Offer Price - $42.5 – $48.5

Potential Gain – 5.5% or $250 for Odd Lot holders (if the upper pricing limit is used)

Expiration date – August 22, 2013

Odd Lot holders (less than 100 shares) are not subject to proration

SEC Filling

Summary:

Halliburton Company is offering to purchase for cash shares of its common stock, pursuant to (i) auction tenders at prices specified by the tendering stockholders of not less than $42.50 nor greater than $48.50 per share (“Auction Tenders”), or (ii) purchase price tenders (“Purchase Price Tenders”), in either case upon the terms and subject to the conditions described in this Offer to Purchase and in the related letter of transmittal. We are offering to purchase shares having an aggregate purchase price of no more than $3.3 billion.

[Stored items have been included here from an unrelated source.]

/-- A barrier (R239). `carve` is the size recorded by the first CARVE arrival of the phase, `hold` while the release of a
completed CARVE waits (R182). -/
structure Barrier where
  ph      : Word
  arrived : List ThreadId
  carve   : Option Nat
  hold    : Bool
  /-- It has completed 2^31 phases or more (R241). -/
  old     : Bool
  /-- What the other chips of a grid have brought in this phase: rank, arrived, live (R243). -/
  far     : List (Nat × Nat × Nat)
  deriving DecidableEq, Repr

/-- A handle's STATE (Table 10.5). -/
inductive HState where
  | free | filling | full | draining
  deriving DecidableEq, Repr, Inhabited

/-- A handle (Table 10.5). -/
structure Handle where
  state : HState
  ph    : Bool
  err   : Bool
  base  : Nat
  size  : Nat
  exp   : Nat
  dlv   : Nat
  carry : Nat
  /-- The tick of the step that last made it full: a HEXP of the step after it is of the same clock (R249; log entry 13). -/
  fullAt : Nat
  deriving DecidableEq, Repr

/-- A word of a queue (R251), with the core that pushed it and the clock. -/
structure PortWord where
  word  : Word
  core  : Nat
  clock : Nat
  deriving DecidableEq, Repr

/-- A share window open for a team on one of its cores (R348). -/
structure Window where
  core  : Nat
  /-- Bag word. -/
  bag   : Word
  share : Nat
  /-- First byte and length of the window, virtual. -/
  va    : Nat
  len   : Nat
  deriving DecidableEq, Repr

/-- A handle instruction, waiting or about to execute (R248), with the operand values it read at issue. -/
inductive HandleOp where
  | acq (base size : Nat) | exp (n : Nat) | take (ph : Bool) (d : Nat) | free
  deriving DecidableEq, Repr

/-- A parked handle instruction, in issue order. -/
structure HWaiter where
  op      : Nat
  h       : Nat
  what    : HandleOp
  quire   : Nat
  threads : List ThreadId
  deriving DecidableEq, Repr

/-- Progress of a team's save or restore (R376, R380, R382). -/
inductive SavePhase where
  | none | saving | saved | restoring
  deriving DecidableEq, Repr, Inhabited

/-- A placed or saved team (R74, R308). -/
structure Team where
  gang     : Nat
  index    : Nat
  rank     : Nat
  cores    : List Nat
  /-- Quire table indices of its quires, by quire rank. -/
  quires   : List Nat
  /-- Quire table index of its spine. -/
  spine    : Nat
  barriers : List Barrier
  handles  : List Handle
  /-- qd, qr, qx0 to qx3. -/
  queues   : List (List PortWord)
  /-- The last access of each queue: core, clock, issue partition (R251). -/
  lastPort : List (Nat × Nat × Nat)
  /-- 16 descriptor slots of 128 bytes. -/
  desc     : List (Option (List Byte))
  /-- CPDESC operations in flight per slot are the operations of kind cpdesc. -/
  windows  : List Window
  hwait    : List HWaiter
  /-- Granules of 64 KiB on each core (R172). -/
  allot    : Nat
  /-- Core scratch by (rank of the core in `cores`) × 2^24 + offset; zero bytes are not listed. -/
  scratch  : List Host.Cell
  /-- Private slot (R170). -/
  ps       : Option Nat
  /-- Save area number within CTXPOOL, and its base address (R377, R402). -/
  area     : Option Nat
  ended    : Bool
  /-- CARVEs that have been granted and whose granules have not changed hands (R182): barrier number and N, in order. -/
  carving  : List (Nat × Nat)
  phase    : SavePhase
  /-- The team record, and the unit record of each core named, moved in this save (R376). -/
  movedOut : Bool
  unitOut  : List Nat
  /-- The team record, and the unit record of each core named, moved in this restore (R376). -/
  movedIn  : Bool
  unitIn   : List Nat
  deriving DecidableEq, Repr
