/-- An element put into a sorted list, before the first that `le` does not put earlier. -/
def insertBy {α : Type} (le : α → α → Bool) (x : α) : List α → List α
  | [] => [x]
  | y :: ys => if le x y then x :: y :: ys else y :: insertBy le x ys
/-- A list sorted by `le`; equals keep their order. -/
def sortBy {α : Type} (le : α → α → Bool) (l : List α) : List α := l.foldr (insertBy le) []

/-- The 32-bit words of a byte string. -/
def bytesWords (bs : List Byte) : List Word := (List.range (bs.length / 4)).map (fun i => BitVec.ofNat 32 (leNat ((bs.drop (4 * i)).take 4)))

/-! ### Objects of the machine by number -/

/-- A thread as placed (R75) with `regs` v registers. -/
def Thread.placed (entry : Addr) (regs : Nat) : Thread :=
  { hdr := entry, pos := 0, gov := true, stat := .ready, rstack := [], spilled := 0, v := List.replicate regs 0, p := 0,
    d := List.replicate 8 0, hand := false, dbg := false, tcause := 0, tpc := 0, thdr := 0, taddr := 0,
    tsc := [0, 0, 0, 0], tset := [], tNext := 0, pend := [], busy := [], preempt := false, waitK := none, out := false, since := none }
/-- A thread that is not there. -/
def Thread.absent : Thread := { Thread.placed 0 0 with stat := .retired }
/-- A quire that is not there. -/
def Quire.absent : Quire :=
  { team := 0, qid := 0, core := 0, ip := 0, role := .vector, threads := [], q := [], hb := [], qp := 0, flags := 0,
    fset := [], pend := [], busy := [], active := false, resolved := 0, yielded := false, reconv := [], movedOut := false,
    movedIn := false, out := false }
/-- A barrier at reset (Table 10.1). -/
def Barrier.reset : Barrier := { ph := 0, arrived := [], carve := none, hold := false, old := false, far := [] }
/-- A handle at reset (Table 10.1). -/
def Handle.reset : Handle :=
  { state := .free, ph := false, err := false, base := 0, size := 0, exp := 0, dlv := 0, carry := 0, fullAt := 0 }
/-- A team that is not there. -/
def Team.absent : Team :=
  { gang := 0, index := 0, rank := 0, cores := [], quires := [], spine := 0, barriers := [], handles := [], queues := [], lastPort := [],
    desc := [], windows := [], hwait := [], allot := 0, scratch := [], ps := none, area := none, ended := true,
    carving := [], phase := .none, movedOut := false, unitOut := [], movedIn := false, unitIn := [] }
/-- A gang that is not there. -/
def Gang.absent : Gang :=
  { grid := 0, number := 0, teams := [], barriers := [], relaunch := 0, kills := 0, halted := false, admitted := 0,
    resident := false, dead := true }
/-- An all-zero launch record. -/
def LaunchRec.zero : LaunchRec :=
  { attr := 0, teams := 0, maxTeams := 0, gx := 0, entryS := 0, entryM := 0, entryV := 0, ptroot := 0, privBase := 0,
    privLim := 0, pslots := 0, kbase := 0, ksize := 0, shape := 0, scratch := 0, slots := [] }
/-- A grid that is not there. -/
def Grid.absent : Grid :=
  { part := 0, number := 0, record := LaunchRec.zero, order := 0, pending := [], saved := [], count := 0, max := 0,
    status := 0, ended := 0, chk := false, barriers := [], creates := false, admitted := false, relaunch := 0, kills := [],
    relaunches := [], multi := .none, gid := 0, chips := 0, chipRank := 0, team0 := 0, reserved := [], dead := true,
    reported := true }

namespace State

/-- Quire number `i`. -/
def quire (s : State) (i : Nat) : Quire := s.quires.getD i Quire.absent
/-- A thread. -/
def thread (s : State) (t : ThreadId) : Thread := (s.quire t.quire).threads.getD t.lane Thread.absent
/-- Team number `i`. -/
def team (s : State) (i : Nat) : Team := s.teams.getD i Team.absent
/-- Gang number `i` of the gang table. -/
def gang (s : State) (i : Nat) : Gang := s.gangs.getD i Gang.absent
/-- Grid number `i` of the grid table. -/
def grid (s : State) (i : Nat) : Grid := s.grids.getD i Grid.absent
/-- Core number `i`. -/
def core (s : State) (i : Nat) : Core := s.cores.getD i Core.reset
/-- Partition block `i`. -/
def part (s : State) (i : Nat) : Part := s.parts.getD i (Part.reset UnitSet.empty)

/-- The gang of a quire. -/
def gangOf (s : State) (q : Nat) : Nat := (s.team (s.quire q).team).gang
/-- The grid of a quire. -/
def gridOf (s : State) (q : Nat) : Nat := (s.gang (s.gangOf q)).grid
/-- The hardware partition that owns a core (R22): 8 when none does. -/
def partOfCore (s : State) (c : Nat) : Nat := s.parts.findIdx (fun p => p.units.clusters.contains (c / 8))
/-- The hardware partition that owns a slice. -/
def partOfSlice (s : State) (sl : Nat) : Nat := s.parts.findIdx (fun p => p.units.slices.contains sl)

Assuming that the Offer is fully subscribed, the maximum of 77,647,058 shares that the Company is offering to purchase under the Offer represents approximately 8.5% of the total number of shares issued and outstanding as of July 15, 2013. Assuming the Offer is fully subscribed, the minimum of 68,041,237 shares that the Company is offering to purchase under the Offer represents approximately 7.4% of the total number of shares issued and outstanding as of July 15, 2013.

Proration:

Upon the terms and subject to the conditions of the Offer, if shares having an aggregate purchase price of less than $3.3 billion are validly tendered and not validly withdrawn, we will buy all shares validly tendered and not validly withdrawn. Upon the terms and subject to the conditions of the Offer, if the number of shares of common stock validly tendered at or below the Purchase Price and not validly withdrawn prior to the Expiration Time would result in an aggregate purchase price of more than $3.3 billion, we will purchase shares:

First, from all holders of “odd lots” of less than 100 shares who validly tender all of their shares at or below the Purchase Price, and do not validly withdraw them prior to the Expiration Time;

Second, from all other stockholders who validly tender shares at or below the Purchase Price, and do not validly withdraw them prior to the Expiration Time, on a pro rata basis, with appropriate adjustments to avoid the purchase of fractional shares (except for stockholders who tendered shares conditionally for which the condition was not satisfied), until we have purchased shares resulting in an aggregate purchase price of $3.3 billion; and

Third, only if necessary to permit us to purchase shares resulting in an aggregate purchase price of $3.3 billion, from holders who validly tender shares at or below the Purchase Price (and do not validly withdraw them prior to the Expiration Time) conditionally (for which the condition was not initially satisfied) by random lot, to the extent feasible. To be eligible for purchase by random lot, stockholders whose shares are conditionally tendered must have validly tendered and not validly withdrawn all of their shares prior to the Expiration Time.

 

Source of Funds:

In order to satisfy the Financing Condition, we intend to enter into one or more new debt financing arrangements that collectively result in our receipt of net proceeds that are sufficient to fund a substantial portion of the aggregate purchase price of the shares we intend to purchase in the Offer (the “Financing Transaction”). The terms of such financing will be determined by market conditions and other factors at the time they occur. No assurances can be given that we will in fact commence the Financing Transaction, and if commenced, that we will consummate the Financing Transaction. Consummation of the Offer is expressly contingent upon, among other things, our completing the Financing Transaction.